/-! ## The end of an instruction -/

@[simp] theorem advance_x (c : Ctx) (n : Nat) (b : Bool) : (c.advance n b).x = c.x := by
  unfold Ctx.advance; dsimp only; split <;> [(split <;> rfl); rfl]
@[simp] theorem advance_v (c : Ctx) (n : Nat) (b : Bool) : (c.advance n b).v = c.v := by
  unfold Ctx.advance; dsimp only; split <;> [(split <;> rfl); rfl]
@[simp] theorem advance_p (c : Ctx) (n : Nat) (b : Bool) : (c.advance n b).p = c.p := by
  unfold Ctx.advance; dsimp only; split <;> [(split <;> rfl); rfl]
@[simp] theorem advance_g (c : Ctx) (n : Nat) (b : Bool) : (c.advance n b).g = c.g := by
  unfold Ctx.advance; dsimp only; split <;> [(split <;> rfl); rfl]
@[simp] theorem advance_fpstat (c : Ctx) (n : Nat) (b : Bool) : (c.advance n b).fpstat = c.fpstat := by
  unfold Ctx.advance; dsimp only; split <;> [(split <;> rfl); rfl]
@[simp] theorem advance_rmode (c : Ctx) (n : Nat) (b : Bool) : (c.advance n b).rmode = c.rmode := by
  unfold Ctx.advance; dsimp only; split <;> [(split <;> rfl); rfl]
@[simp] theorem advance_srseed (c : Ctx) (n : Nat) (b : Bool) : (c.advance n b).srseed = c.srseed := by
  unfold Ctx.advance; dsimp only; split <;> [(split <;> rfl); rfl]
@[simp] theorem advance_asid (c : Ctx) (n : Nat) (b : Bool) : (c.advance n b).asid = c.asid := by
  unfold Ctx.advance; dsimp only; split <;> [(split <;> rfl); rfl]
@[simp] theorem advance_ptroot (c : Ctx) (n : Nat) (b : Bool) : (c.advance n b).ptroot = c.ptroot := by
  unfold Ctx.advance; dsimp only; split <;> [(split <;> rfl); rfl]
@[simp] theorem advance_wscale6 (c : Ctx) (n : Nat) (b : Bool) : (c.advance n b).wscale6 = c.wscale6 := by
  unfold Ctx.advance; dsimp only; split <;> [(split <;> rfl); rfl]
@[simp] theorem advance_wscale7 (c : Ctx) (n : Nat) (b : Bool) : (c.advance n b).wscale7 = c.wscale7 := by
  unfold Ctx.advance; dsimp only; split <;> [(split <;> rfl); rfl]
@[simp] theorem advance_instret (c : Ctx) (n : Nat) (b : Bool) : (c.advance n b).instret = c.instret := by
  unfold Ctx.advance; dsimp only; split <;> [(split <;> rfl); rfl]
@[simp] theorem advance_tcause (c : Ctx) (n : Nat) (b : Bool) : (c.advance n b).tcause = c.tcause := by
  unfold Ctx.advance; dsimp only; split <;> [(split <;> rfl); rfl]
@[simp] theorem advance_tpc (c : Ctx) (n : Nat) (b : Bool) : (c.advance n b).tpc = c.tpc := by
  unfold Ctx.advance; dsimp only; split <;> [(split <;> rfl); rfl]
@[simp] theorem advance_tval (c : Ctx) (n : Nat) (b : Bool) : (c.advance n b).tval = c.tval := by
  unfold Ctx.advance; dsimp only; split <;> [(split <;> rfl); rfl]
@[simp] theorem advance_tinfo (c : Ctx) (n : Nat) (b : Bool) : (c.advance n b).tinfo = c.tinfo := by
  unfold Ctx.advance; dsimp only; split <;> [(split <;> rfl); rfl]
@[simp] theorem advance_lstart (c : Ctx) (n : Nat) (b : Bool) : (c.advance n b).lstart = c.lstart := by
  unfold Ctx.advance; dsimp only; split <;> [(split <;> rfl); rfl]
@[simp] theorem advance_lend (c : Ctx) (n : Nat) (b : Bool) : (c.advance n b).lend = c.lend := by
  unfold Ctx.advance; dsimp only; split <;> [(split <;> rfl); rfl]
@[simp] theorem advance_ports (c : Ctx) (n : Nat) (b : Bool) : (c.advance n b).ports = c.ports := by
  unfold Ctx.advance; dsimp only; split <;> [(split <;> rfl); rfl]
@[simp] theorem advance_st (c : Ctx) (n : Nat) (b : Bool) : (c.advance n b).st = c.st := by
  unfold Ctx.advance; dsimp only; split <;> [(split <;> rfl); rfl]
@[simp] theorem advance_wait (c : Ctx) (n : Nat) (b : Bool) : (c.advance n b).wait = c.wait := by
  unfold Ctx.advance; dsimp only; split <;> [(split <;> rfl); rfl]
@[simp] theorem advance_ra (c : Ctx) (n : Nat) (b : Bool) : (c.advance n b).ra = c.ra := by
  unfold Ctx.advance; dsimp only; split <;> [(split <;> rfl); rfl]
@[simp] theorem advance_gen (c : Ctx) (n : Nat) (b : Bool) : (c.advance n b).gen = c.gen := by
  unfold Ctx.advance; dsimp only; split <;> [(split <;> rfl); rfl]
@[simp] theorem advance_lastEnd (c : Ctx) (n : Nat) (b : Bool) : (c.advance n b).lastEnd = c.lastEnd := by
  unfold Ctx.advance; dsimp only; split <;> [(split <;> rfl); rfl]
@[simp] theorem advance_nmPending (c : Ctx) (n : Nat) (b : Bool) : (c.advance n b).nmPending = c.nmPending := by
  unfold Ctx.advance; dsimp only; split <;> [(split <;> rfl); rfl]
@[simp] theorem advance_nmErrors (c : Ctx) (n : Nat) (b : Bool) : (c.advance n b).nmErrors = c.nmErrors := by
  unfold Ctx.advance; dsimp only; split <;> [(split <;> rfl); rfl]
@[simp] theorem advance_holdBreaks (c : Ctx) (n : Nat) (b : Bool) : (c.advance n b).holdBreaks = c.holdBreaks := by
  unfold Ctx.advance; dsimp only; split <;> [(split <;> rfl); rfl]
@[simp] theorem advance_poolStores (c : Ctx) (n : Nat) (b : Bool) : (c.advance n b).poolStores = c.poolStores := by
  unfold Ctx.advance; dsimp only; split <;> [(split <;> rfl); rfl]
@[simp] theorem advance_poolLost (c : Ctx) (n : Nat) (b : Bool) : (c.advance n b).poolLost = c.poolLost := by
  unfold Ctx.advance; dsimp only; split <;> [(split <;> rfl); rfl]
@[simp] theorem advance_seq (c : Ctx) (n : Nat) (b : Bool) : (c.advance n b).seq = c.seq := by
  unfold Ctx.advance; dsimp only; split <;> [(split <;> rfl); rfl]
@[simp] theorem advance_pending (c : Ctx) (n : Nat) (b : Bool) : (c.advance n b).pending = c.pending := by
  unfold Ctx.advance; dsimp only; split <;> [(split <;> rfl); rfl]
@[simp] theorem advance_held (c : Ctx) (n : Nat) (b : Bool) : (c.advance n b).held = c.held := by
  unfold Ctx.advance; dsimp only; split <;> [(split <;> rfl); rfl]
@[simp] theorem advance_gword (c : Ctx) (n : Nat) (b : Bool) : (c.advance n b).gword = c.gword := by
  unfold Ctx.advance; dsimp only; split <;> [(split <;> rfl); rfl]
@[simp] theorem advance_lockReply (c : Ctx) (n : Nat) (b : Bool) : (c.advance n b).lockReply = c.lockReply := by
  unfold Ctx.advance; dsimp only; split <;> [(split <;> rfl); rfl]
@[simp] theorem advance_expired (c : Ctx) (n : Nat) (b : Bool) : (c.advance n b).expired = c.expired := by
  unfold Ctx.advance; dsimp only; split <;> [(split <;> rfl); rfl]
@[simp] theorem advance_lockReq (c : Ctx) (n : Nat) (b : Bool) : (c.advance n b).lockReq = c.lockReq := by
  unfold Ctx.advance; dsimp only; split <;> [(split <;> rfl); rfl]
@[simp] theorem advance_arrived (c : Ctx) (n : Nat) (b : Bool) : (c.advance n b).arrived = c.arrived := by
  unfold Ctx.advance; dsimp only; split <;> [(split <;> rfl); rfl]
@[simp] theorem advance_surveyed (c : Ctx) (n : Nat) (b : Bool) : (c.advance n b).surveyed = c.surveyed := by
  unfold Ctx.advance; dsimp only; split <;> [(split <;> rfl); rfl]
@[simp] theorem advance_granted (c : Ctx) (n : Nat) (b : Bool) : (c.advance n b).granted = c.granted := by
  unfold Ctx.advance; dsimp only; split <;> [(split <;> rfl); rfl]
@[simp] theorem advance_bb (c : Ctx) (n : Nat) (b : Bool) : (c.advance n b).bb = c.bb := by
  unfold Ctx.advance; dsimp only; split <;> [(split <;> rfl); rfl]
@[simp] theorem advance_sendFor (c : Ctx) (n : Nat) (b : Bool) : (c.advance n b).sendFor = c.sendFor := by
  unfold Ctx.advance; dsimp only; split <;> [(split <;> rfl); rfl]
@[simp] theorem advance_tok (c : Ctx) (n : Nat) (b : Bool) : (c.advance n b).tok = c.tok := by
  unfold Ctx.advance; dsimp only; split <;> [(split <;> rfl); rfl]
@[simp] theorem unwait_x (c : Ctx) : c.unwait.x = c.x := rfl
@[simp] theorem unwait_v (c : Ctx) : c.unwait.v = c.v := rfl
@[simp] theorem unwait_p (c : Ctx) : c.unwait.p = c.p := rfl
@[simp] theorem unwait_g (c : Ctx) : c.unwait.g = c.g := rfl
@[simp] theorem unwait_fpstat (c : Ctx) : c.unwait.fpstat = c.fpstat := rfl
@[simp] theorem unwait_rmode (c : Ctx) : c.unwait.rmode = c.rmode := rfl
@[simp] theorem unwait_srseed (c : Ctx) : c.unwait.srseed = c.srseed := rfl
@[simp] theorem unwait_asid (c : Ctx) : c.unwait.asid = c.asid := rfl
@[simp] theorem unwait_ptroot (c : Ctx) : c.unwait.ptroot = c.ptroot := rfl
@[simp] theorem unwait_wscale6 (c : Ctx) : c.unwait.wscale6 = c.wscale6 := rfl
@[simp] theorem unwait_wscale7 (c : Ctx) : c.unwait.wscale7 = c.wscale7 := rfl
@[simp] theorem unwait_instret (c : Ctx) : c.unwait.instret = c.instret := rfl
@[simp] theorem unwait_tcause (c : Ctx) : c.unwait.tcause = c.tcause := rfl
@[simp] theorem unwait_tpc (c : Ctx) : c.unwait.tpc = c.tpc := rfl
@[simp] theorem unwait_tval (c : Ctx) : c.unwait.tval = c.tval := rfl
@[simp] theorem unwait_tinfo (c : Ctx) : c.unwait.tinfo = c.tinfo := rfl
@[simp] theorem unwait_lstart (c : Ctx) : c.unwait.lstart = c.lstart := rfl
@[simp] theorem unwait_lend (c : Ctx) : c.unwait.lend = c.lend := rfl
@[simp] theorem unwait_ports (c : Ctx) : c.unwait.ports = c.ports := rfl
@[simp] theorem unwait_st (c : Ctx) : c.unwait.st = c.st := rfl
@[simp] theorem unwait_ra (c : Ctx) : c.unwait.ra = c.ra := rfl
@[simp] theorem unwait_gen (c : Ctx) : c.unwait.gen = c.gen := rfl
@[simp] theorem unwait_lastEnd (c : Ctx) : c.unwait.lastEnd = c.lastEnd := rfl
@[simp] theorem unwait_nmPending (c : Ctx) : c.unwait.nmPending = c.nmPending := rfl
@[simp] theorem unwait_nmErrors (c : Ctx) : c.unwait.nmErrors = c.nmErrors := rfl
@[simp] theorem unwait_holdBreaks (c : Ctx) : c.unwait.holdBreaks = c.holdBreaks := rfl
@[simp] theorem unwait_poolStores (c : Ctx) : c.unwait.poolStores = c.poolStores := rfl
@[simp] theorem unwait_poolLost (c : Ctx) : c.unwait.poolLost = c.poolLost := rfl
@[simp] theorem unwait_seq (c : Ctx) : c.unwait.seq = c.seq := rfl
@[simp] theorem unwait_pending (c : Ctx) : c.unwait.pending = c.pending := rfl
@[simp] theorem unwait_granted (c : Ctx) : c.unwait.granted = c.granted := rfl
@[simp] theorem unwait_lrem (c : Ctx) : c.unwait.lrem = c.lrem := rfl
@[simp] theorem unwait_pc (c : Ctx) : c.unwait.pc = c.pc := rfl
@[simp] theorem unwait_loopActive (c : Ctx) : c.unwait.loopActive = c.loopActive := rfl
@[simp] theorem jump_x (c : Ctx) (w : Word) : (c.jump w).x = c.x := rfl
@[simp] theorem jump_v (c : Ctx) (w : Word) : (c.jump w).v = c.v := rfl
@[simp] theorem jump_p (c : Ctx) (w : Word) : (c.jump w).p = c.p := rfl
@[simp] theorem jump_g (c : Ctx) (w : Word) : (c.jump w).g = c.g := rfl
@[simp] theorem jump_fpstat (c : Ctx) (w : Word) : (c.jump w).fpstat = c.fpstat := rfl
@[simp] theorem jump_rmode (c : Ctx) (w : Word) : (c.jump w).rmode = c.rmode := rfl
@[simp] theorem jump_srseed (c : Ctx) (w : Word) : (c.jump w).srseed = c.srseed := rfl
@[simp] theorem jump_asid (c : Ctx) (w : Word) : (c.jump w).asid = c.asid := rfl
@[simp] theorem jump_ptroot (c : Ctx) (w : Word) : (c.jump w).ptroot = c.ptroot := rfl
@[simp] theorem jump_wscale6 (c : Ctx) (w : Word) : (c.jump w).wscale6 = c.wscale6 := rfl
@[simp] theorem jump_wscale7 (c : Ctx) (w : Word) : (c.jump w).wscale7 = c.wscale7 := rfl
@[simp] theorem jump_instret (c : Ctx) (w : Word) : (c.jump w).instret = c.instret := rfl
@[simp] theorem jump_tcause (c : Ctx) (w : Word) : (c.jump w).tcause = c.tcause := rfl
@[simp] theorem jump_tpc (c : Ctx) (w : Word) : (c.jump w).tpc = c.tpc := rfl
@[simp] theorem jump_tval (c : Ctx) (w : Word) : (c.jump w).tval = c.tval := rfl
@[simp] theorem jump_tinfo (c : Ctx) (w : Word) : (c.jump w).tinfo = c.tinfo := rfl
@[simp] theorem jump_lstart (c : Ctx) (w : Word) : (c.jump w).lstart = c.lstart := rfl
@[simp] theorem jump_lend (c : Ctx) (w : Word) : (c.jump w).lend = c.lend := rfl
@[simp] theorem jump_ports (c : Ctx) (w : Word) : (c.jump w).ports = c.ports := rfl
@[simp] theorem jump_st (c : Ctx) (w : Word) : (c.jump w).st = c.st := rfl
@[simp] theorem jump_wait (c : Ctx) (w : Word) : (c.jump w).wait = c.wait := rfl
@[simp] theorem jump_ra (c : Ctx) (w : Word) : (c.jump w).ra = c.ra := rfl
@[simp] theorem jump_gen (c : Ctx) (w : Word) : (c.jump w).gen = c.gen := rfl
@[simp] theorem jump_lastEnd (c : Ctx) (w : Word) : (c.jump w).lastEnd = c.lastEnd := rfl
@[simp] theorem jump_nmPending (c : Ctx) (w : Word) : (c.jump w).nmPending = c.nmPending := rfl
@[simp] theorem jump_nmErrors (c : Ctx) (w : Word) : (c.jump w).nmErrors = c.nmErrors := rfl
@[simp] theorem jump_holdBreaks (c : Ctx) (w : Word) : (c.jump w).holdBreaks = c.holdBreaks := rfl
@[simp] theorem jump_poolStores (c : Ctx) (w : Word) : (c.jump w).poolStores = c.poolStores := rfl
@[simp] theorem jump_poolLost (c : Ctx) (w : Word) : (c.jump w).poolLost = c.poolLost := rfl
@[simp] theorem jump_seq (c : Ctx) (w : Word) : (c.jump w).seq = c.seq := rfl
@[simp] theorem jump_pending (c : Ctx) (w : Word) : (c.jump w).pending = c.pending := rfl
@[simp] theorem jump_held (c : Ctx) (w : Word) : (c.jump w).held = c.held := rfl
@[simp] theorem jump_gword (c : Ctx) (w : Word) : (c.jump w).gword = c.gword := rfl
@[simp] theorem jump_lockReply (c : Ctx) (w : Word) : (c.jump w).lockReply = c.lockReply := rfl
@[simp] theorem jump_expired (c : Ctx) (w : Word) : (c.jump w).expired = c.expired := rfl
@[simp] theorem jump_lockReq (c : Ctx) (w : Word) : (c.jump w).lockReq = c.lockReq := rfl
@[simp] theorem jump_arrived (c : Ctx) (w : Word) : (c.jump w).arrived = c.arrived := rfl
@[simp] theorem jump_surveyed (c : Ctx) (w : Word) : (c.jump w).surveyed = c.surveyed := rfl
@[simp] theorem jump_granted (c : Ctx) (w : Word) : (c.jump w).granted = c.granted := rfl
@[simp] theorem jump_bb (c : Ctx) (w : Word) : (c.jump w).bb = c.bb := rfl
@[simp] theorem jump_sendFor (c : Ctx) (w : Word) : (c.jump w).sendFor = c.sendFor := rfl
@[simp] theorem jump_tok (c : Ctx) (w : Word) : (c.jump w).tok = c.tok := rfl
@[simp] theorem jump_lrem (c : Ctx) (w : Word) : (c.jump w).lrem = c.lrem := rfl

====================

§ To do: For this task, copy exactly the line with "c.surveyed := rfl" and the lines that come after it, stopping at the end of the material above.

§ Exercise result:
@[simp] theorem jump_surveyed (c : Ctx) (w : Word) : (c.jump w).surveyed = c.surveyed := rfl
@[simp] theorem jump_granted (c : Ctx) (w : Word) : (c.jump w).granted = c.granted := rfl
@[simp] theorem jump_bb (c : Ctx) (w : Word) : (c.jump w).bb = c.bb := rfl
@[simp] theorem jump_sendFor (c : Ctx) (w : Word) : (c.jump w).sendFor = c.sendFor := rfl
@[simp] theorem jump_tok (c : Ctx) (w : Word) : (c.jump w).tok = c.tok := rfl
@[simp] theorem jump_lrem (c : Ctx) (w : Word) : (c.jump w).lrem = c.lrem := rfl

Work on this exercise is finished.